DATA.
def Space.code : Space → BitVec 3
  | .g => 0 | .sp => 1 | .cl => 2 | .bk => 3

def spaceOf (x : BitVec 3) : Option Space :=
  match x.toNat with
  | 0 => some .g | 1 => some .sp | 2 => some .cl | 3 => some .bk | _ => none

def Scope.code : Scope → BitVec 3
  | .gang => 0 | .core => 1 | .cluster => 2 | .part => 3 | .dev => 4 | .sys => 5 | .ms => 6

def scopeOf (x : BitVec 3) : Option Scope :=
  match x.toNat with
  | 0 => some .gang | 1 => some .core | 2 => some .cluster | 3 => some .part | 4 => some .dev | 5 => some .sys | 6 => some .ms
  | _ => none

def MOrd.code : MOrd → BitVec 2
  | .plain => 0 | .acq => 1 | .rel => 2 | .acqrel => 3

def ordOf (x : BitVec 2) : MOrd :=
  match x.toNat with
  | 0 => .plain | 1 => .acq | 2 => .rel | _ => .acqrel

def Vote.code : Vote → BitVec 2
  | .any => 0 | .all => 1 | .ballot => 2 | .count => 3

def voteOf (x : BitVec 2) : Vote :=
  match x.toNat with
  | 0 => .any | 1 => .all | 2 => .ballot | _ => .count

def EwOp.code : EwOp → BitVec 2
  | .scadd => 0 | .clamp => 1 | .mul => 2 | .moment => 3

def ewOf (x : BitVec 2) : EwOp :=
  match x.toNat with
  | 0 => .scadd | 1 => .clamp | 2 => .mul | _ => .moment

def LaneOp.code : LaneOp → BitVec 8
  | .laneid => 0 | .mask => 1 | .rank => 2

def laneOpOf (x : BitVec 8) : Option LaneOp :=
  if x = 0 then some .laneid else if x = 1 then some .mask else if x = 2 then some .rank else none

def ClOp.code : ClOp → BitVec 8
  | .arrive => 0 | .wait => 1 | .both => 2

def clOpOf (x : BitVec 8) : Option ClOp :=
  if x = 0 then some .arrive else if x = 1 then some .wait else if x = 2 then some .both else none

/-- AMT and code of a pattern (R163). -/
def Pat.amt : Pat → BitVec 5
  | .same | .scalar => 0
  | .rot n | .bc n => BitVec.ofNat 5 n.val
  | .bf n => BitVec.ofNat 5 n.val
  | .mir n => BitVec.ofNat 5 (n.val + 1)

def Pat.code : Pat → BitVec 3
  | .same => 0 | .rot _ => 1 | .bc _ => 2 | .bf _ => 3 | .mir _ => 4 | .scalar => 7

/-- The pattern of a code and an AMT; none outside the limits of R163. -/
def patOf (code : BitVec 3) (amt : BitVec 5) : Option Pat :=
  match code.toNat with
  | 0 => if amt = 0 then some .same else none
  | 1 => some (.rot ⟨amt.toNat, amt.isLt⟩)
  | 2 => some (.bc ⟨amt.toNat, amt.isLt⟩)
  | 3 => if h : amt.toNat < 5 then some (.bf ⟨amt.toNat, h⟩) else none
  | 4 => if h : 1 ≤ amt.toNat ∧ amt.toNat ≤ 5 then some (.mir ⟨amt.toNat - 1, by omega⟩) else none
  | 7 => if amt = 0 then some .scalar else none
  | _ => none

/-- An operand field: [7:0] register, [10:8] pattern, [15:11] AMT. -/
def Src.enc (s : Src) : BitVec 16 := s.pat.amt ++ s.pat.code ++ s.reg

def fieldPat (f : BitVec 16) : Option Pat := patOf (f.extractLsb' 8 3) (f.extractLsb' 11 5)

def fieldReg (f : BitVec 16) : BitVec 8 := f.extractLsb' 0 8

def srcOf (f : BitVec 16) : Src := { pat := (fieldPat f).getD .same, reg := fieldReg f }

/-- A class s field: pattern 0b111, AMT 0. -/
def encS (reg : BitVec 8) : BitVec 16 := 0x07#8 ++ reg

/-- A class vr field: pattern 0b000, AMT 0. -/
def encVr (reg : BitVec 8) : BitVec 16 := 0x00#8 ++ reg

/-- Position classes that take patterns (R263); class p is v with pairs. -/
inductive Cls where
  | v | s | vr
deriving DecidableEq, Repr

def Cls.accepts (k : Cls) (p : Pat) : Bool :=
  match k with
  | .v => true
  | .s => p == .scalar
  | .vr => p == .same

ABOUT THIS TASK. Reproduce exactly the lines from the beginning of the entries above up to and including the line that contains "def MOrd.code : MOrd → BitVec 2".

EXERCISE SOLUTION.
def Space.code : Space → BitVec 3
  | .g => 0 | .sp => 1 | .cl => 2 | .bk => 3

def spaceOf (x : BitVec 3) : Option Space :=
  match x.toNat with
  | 0 => some .g | 1 => some .sp | 2 => some .cl | 3 => some .bk | _ => none

def Scope.code : Scope → BitVec 3
  | .gang => 0 | .core => 1 | .cluster => 2 | .part => 3 | .dev => 4 | .sys => 5 | .ms => 6

def scopeOf (x : BitVec 3) : Option Scope :=
  match x.toNat with
  | 0 => some .gang | 1 => some .core | 2 => some .cluster | 3 => some .part | 4 => some .dev | 5 => some .sys | 6 => some .ms
  | _ => none

def MOrd.code : MOrd → BitVec 2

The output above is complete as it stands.